#### DIRECTIONS FOR THIS TASK:
Only the lines below starting at the one that contains "stop destination. -/" and ending at the one that contains "tempClass := s.meas.tempClass, settled" are to be reproduced, exactly and with both ends kept.

§

-- ==== Sys2Proof/Machine/Records.lean ====
section
/-! DEFINITION. Records.lean: the content of the station's own STATUS (R40, R127, section 13.1) and the records a QUERY
asks for (R39, R57, R106, R154, R162). -/

namespace Sys2Proof.Machine

/-! ### STATUS -/

/-- The published engine state. -/
def engineCode : EngineState → EngineCode
  | .inhibited _ => .inhibited | .stopped => .stopped | .starting _ => .starting
  | .running => .running | .stopping _ => .stopping | .retryWait => .retryWait
  | .lockedOut _ => .lockedOut | .layover => .layover

/-- The start phase while STARTING. -/
def enginePhase : EngineState → Option Phase
  | .starting phase => some phase
  | _ => none

/-- The code of a stop destination. -/
def destCode : StopDest → DestCode
  | .stopped => .stopped | .retryWait => .retryWait | .lockedOut _ => .lockedOut
  | .layover => .layover | .prep => .prep

/-- The stop destination while STOPPING. -/
def engineDest : EngineState → Option DestCode
  | .stopping dest => some (destCode dest)
  | _ => none

/-- The lockout reason of a STOPPING state's destination. -/
def destReason : EngineState → Option LockReason
  | .stopping (.lockedOut reason) => some reason
  | _ => none

/-- R40: the lockout reason while LOCKED-OUT, and while STOPPING toward it. -/
def engineReason : EngineState → Option LockReason
  | .lockedOut reason => some reason
  | e => destReason e

/-- The station's STATUS from the values standing now (R40, R73, R95, R125, R127, R145, section 13.1). -/
def ownStatus (p : Params) (s : State) : StatusContent :=
  { engine := engineCode s.seq.engine, phase := enginePhase s.seq.engine
    dest := engineDest s.seq.engine, lockReason := engineReason s.seq.engine
    attempts := BitVec.ofNat 8 s.seq.attempts, crankCount := s.seq.crankCount
    current := s.step.current, target := s.step.target, available := some s.prot.available
    demandRow := some (demandInForce s).row
    claim := (claimOf .own s.arb.claims).map fun c => (c.level, c.serial)
    intent := s.layover.ownIntent
    rated := (ownFigures p s).rated, avail := (ownFigures p s).avail
    headroom := (ownFigures p s).headroom
    tempClass := s.meas.tempClass, settled := s.step.settled, stalled := s.meas.stalled
    lubeStale := s.meas.lube.stale, resvStale := s.meas.resv.stale
    coolStale := s.meas.cool.stale, battStale := s.meas.batt.stale
    cabActive := lineOn p s .cabActive, isolated := isolated s, derated := derated s
    laboring := laboring s, ground := ground s, fuelHold := fuelHold s
    handleFault := s.demand.handleFault, demandLost := demandLost s
    demandConflict := demandConflict s, rosterFull := s.roster.full, lineFault := lineFault s
    configClamped := s.reader.clamped }

/-! ### The ATTEMPT record (R39) -/

/-- The code of an attempt's result, 0 while it is in progress (section 13.1). -/
def resultByte : Option AttemptResult → Byte
  | none => 0 | some .running => 1 | some .noPrelube => 2 | some .noRoll => 3
  | some .noFire => 4 | some .noRun => 5 | some .noConfirm => 6 | some .floor => 7
  | some .yielded => 8 | some .stopped => 9 | some .tripped => 10

/-- A phase entry's five bytes: the elapsed time, so far where the phase is in progress, and the speed at
its end. -/
def phaseEntryBytes (s : State) (e : PhaseEntry) : List Byte :=
  match e.speed with
  | some v => threeBytes e.elapsed ++ twoBytes v
  | none => threeBytes (phaseElapsed s) ++ [255, 255]

/-- The ATTEMPT record's bytes. -/
def attemptBytes (s : State) : List Byte :=
  match s.seq.record with
  | none => [0]
  | some r =>
    [1, levelByte r.level, BitVec.ofNat 8 r.number, resultByte r.result,
      BitVec.ofNat 8 r.phases.length]
      ++ r.phases.flatMap (phaseEntryBytes s)

/-! ### The TRIP record (R57) -/

/-- The fuel-cut source's byte: 0 to 31, 254 LOCAL, 255 absent (section 13.1). -/
def cutSourceByte : Option CutSource → Byte
  | none => 255
  | some .localEstop => 254
  | some (.frame u) => BitVec.ofNat 8 u.val

/-- The TRIP record's bytes. -/
def tripBytes (s : State) : List Byte :=
  match s.prot.record with
  | none => [0]
  | some r =>
    [1, lockReasonByte (some r.reason), cutSourceByte r.source, engineByte (engineCode r.engine),
      phaseByte (enginePhase r.engine), destByte (engineDest r.engine),
      lockReasonByte (destReason r.engine), rowByte r.row]
      ++ twoBytes r.speed
      ++ [packBits false false false false false r.stalled r.cool.isNone r.lube.isNone]
      ++ signedTwoBytes r.cool ++ signedTwoBytes r.lube

/-! ### The ROSTER view (R106) -/

/-- An age in units of 10 ms, saturating at 255 (R106). -/
def tenths (us : Nat) : Byte := BitVec.ofNat 8 (min (us / 10000) 255)

/-- An optional age, 255 where absent (R106, R169). -/
def tenthsOf : Option Nat → Byte
  | none => 255
  | some us => tenths us

/-- The claim level this station's claim list holds for a unit, 255 for NONE (R106). -/
def claimLevelByte (s : State) (u : UnitNo) : Byte :=
  match claimOf (.unit u) s.arb.claims with
  | none => 255
  | some c => levelByte c.level

/-- The current row a status part shows; there is none outside RUNNING (R106). -/
def shownRow (c : StatusContent) : Option Row := if c.engine = .running then c.current else none

/-- Engine state and current row in one byte: 15 stands for UNKNOWN and for no row (R106, section 13.1). -/
def stateRowByte (e : RosterEntry) : Byte :=
  match e.status with
  | none => 255
  | some c => BitVec.ofNat 8 ((engineByte c.engine).toNat * 16
      + (match shownRow c with
         | some r => r.val
         | none => 15))

/-- One item of the roster view. -/
def rosterItem (s : State) (e : RosterEntry) : List Byte :=
  [BitVec.ofNat 8 (e.unit.val + (if e.intent.isSome then 64 else 0)
      + (if e.lastStep.isSome then 32 else 0)),
   tenths e.age, stateRowByte e, claimLevelByte s e.unit, tenthsOf (e.intent.map (·.age)),
   tenthsOf e.lastStep]

/-- The items a part carries: the first four, the fifth to seventh, or none (R162). -/
def partEntries (part : Byte) (entries : List RosterEntry) : List RosterEntry :=
  if part = 0 then entries.take 4 else if part = 1 then (entries.drop 4).take 3 else []

/-- The ROSTER record's bytes for a part. -/
def rosterBytes (s : State) (part : Byte) : List Byte :=
  [part, BitVec.ofNat 8 ((if s.roster.full then 128 else 0) + s.roster.entries.length)]
    ++ (partEntries part s.roster.entries).flatMap (rosterItem s)

/-! ### The LINES record (R154) -/

/-- A sensed state's code: 0 off, 1 on, 2 undetermined. -/
def senseCode : Option Bool → Nat
  | some false => 0
  | some true => 1
  | none => 2

/-- A line fault's code (section 13.1). -/
def lineFaultCode : LineFault → Nat
  | .none => 0 | .sensedOn => 1 | .sensedOff => 2

/-- One output's byte of the LINES record. -/
def lineByte (s : State) (out : Output) : Byte :=
  BitVec.ofNat 8 ((outputOf s.lines out).command.toNat * 128 + senseCode (sensed s out) * 32
    + (protectionOff s out).toNat * 16 + lineFaultCode (outputOf s.lines out).present * 4
    + lineFaultCode (outputOf s.lines out).last)

/-- The LINES record's bytes. -/
def linesBytes (s : State) : List Byte :=
  [lineByte s .fuelPump, lineByte s .prelube, lineByte s .crankValve,
   lineByte s .rackEnable, lineByte s .loadPermit,
   packBits false false false false false s.lines.runLamp s.lines.layoverLamp s.lines.faultLamp]
    ++ twoBytes s.lines.speedSet ++ twoBytes s.lines.loadRef

/-! ### REPLY (R162) -/

/-- R162: the record kind a REPLY carries, UNKNOWN for a kind that names no record. -/
def replyKind (kind : Byte) : Byte :=
  if kind = 1 ∨ kind = 2 ∨ kind = 3 ∨ kind = 4 then kind else 0

/-- R162: the record named in a QUERY, from the values standing now. -/
def recordBytes (s : State) (kind part : Byte) : List Byte :=
  match kind.toNat with
  | 1 => attemptBytes s
  | 2 => tripBytes s
  | 3 => rosterBytes s part
  | 4 => linesBytes s
  | _ => [kind]

/-- A REPLY's payload: destination, record kind and record (section 13.1). -/
def replyPayload (s : State) (dest : UnitNo) (kind part : Byte) : List Byte :=
  [BitVec.ofNat 8 dest.val, replyKind kind] ++ recordBytes s kind part

/-- R158: the content a try of a frame carries: STATUS and REPLY are formed now, every other kind carries
what it was queued with. -/
def formContent (p : Params) (s : State) : TxFrame → Content
  | .made c => c
  | .status => .status (ownStatus p s)
  | .reply dest kind part => .reply (replyPayload s dest kind part)

end Sys2Proof.Machine
end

§

#### EXERCISE SOLUTION:
/-- The code of a stop destination. -/
def destCode : StopDest → DestCode
  | .stopped => .stopped | .retryWait => .retryWait | .lockedOut _ => .lockedOut
  | .layover => .layover | .prep => .prep

/-- The stop destination while STOPPING. -/
def engineDest : EngineState → Option DestCode
  | .stopping dest => some (destCode dest)
  | _ => none

/-- The lockout reason of a STOPPING state's destination. -/
def destReason : EngineState → Option LockReason
  | .stopping (.lockedOut reason) => some reason
  | _ => none

/-- R40: the lockout reason while LOCKED-OUT, and while STOPPING toward it. -/
def engineReason : EngineState → Option LockReason
  | .lockedOut reason => some reason
  | e => destReason e

/-- The station's STATUS from the values standing now (R40, R73, R95, R125, R127, R145, section 13.1). -/
def ownStatus (p : Params) (s : State) : StatusContent :=
  { engine := engineCode s.seq.engine, phase := enginePhase s.seq.engine
    dest := engineDest s.seq.engine, lockReason := engineReason s.seq.engine
    attempts := BitVec.ofNat 8 s.seq.attempts, crankCount := s.seq.crankCount
    current := s.step.current, target := s.step.target, available := some s.prot.available
    demandRow := some (demandInForce s).row
    claim := (claimOf .own s.arb.claims).map fun c => (c.level, c.serial)
    intent := s.layover.ownIntent
    rated := (ownFigures p s).rated, avail := (ownFigures p s).avail
    headroom := (ownFigures p s).headroom
    tempClass := s.meas.tempClass, settled := s.step.settled, stalled := s.meas.stalled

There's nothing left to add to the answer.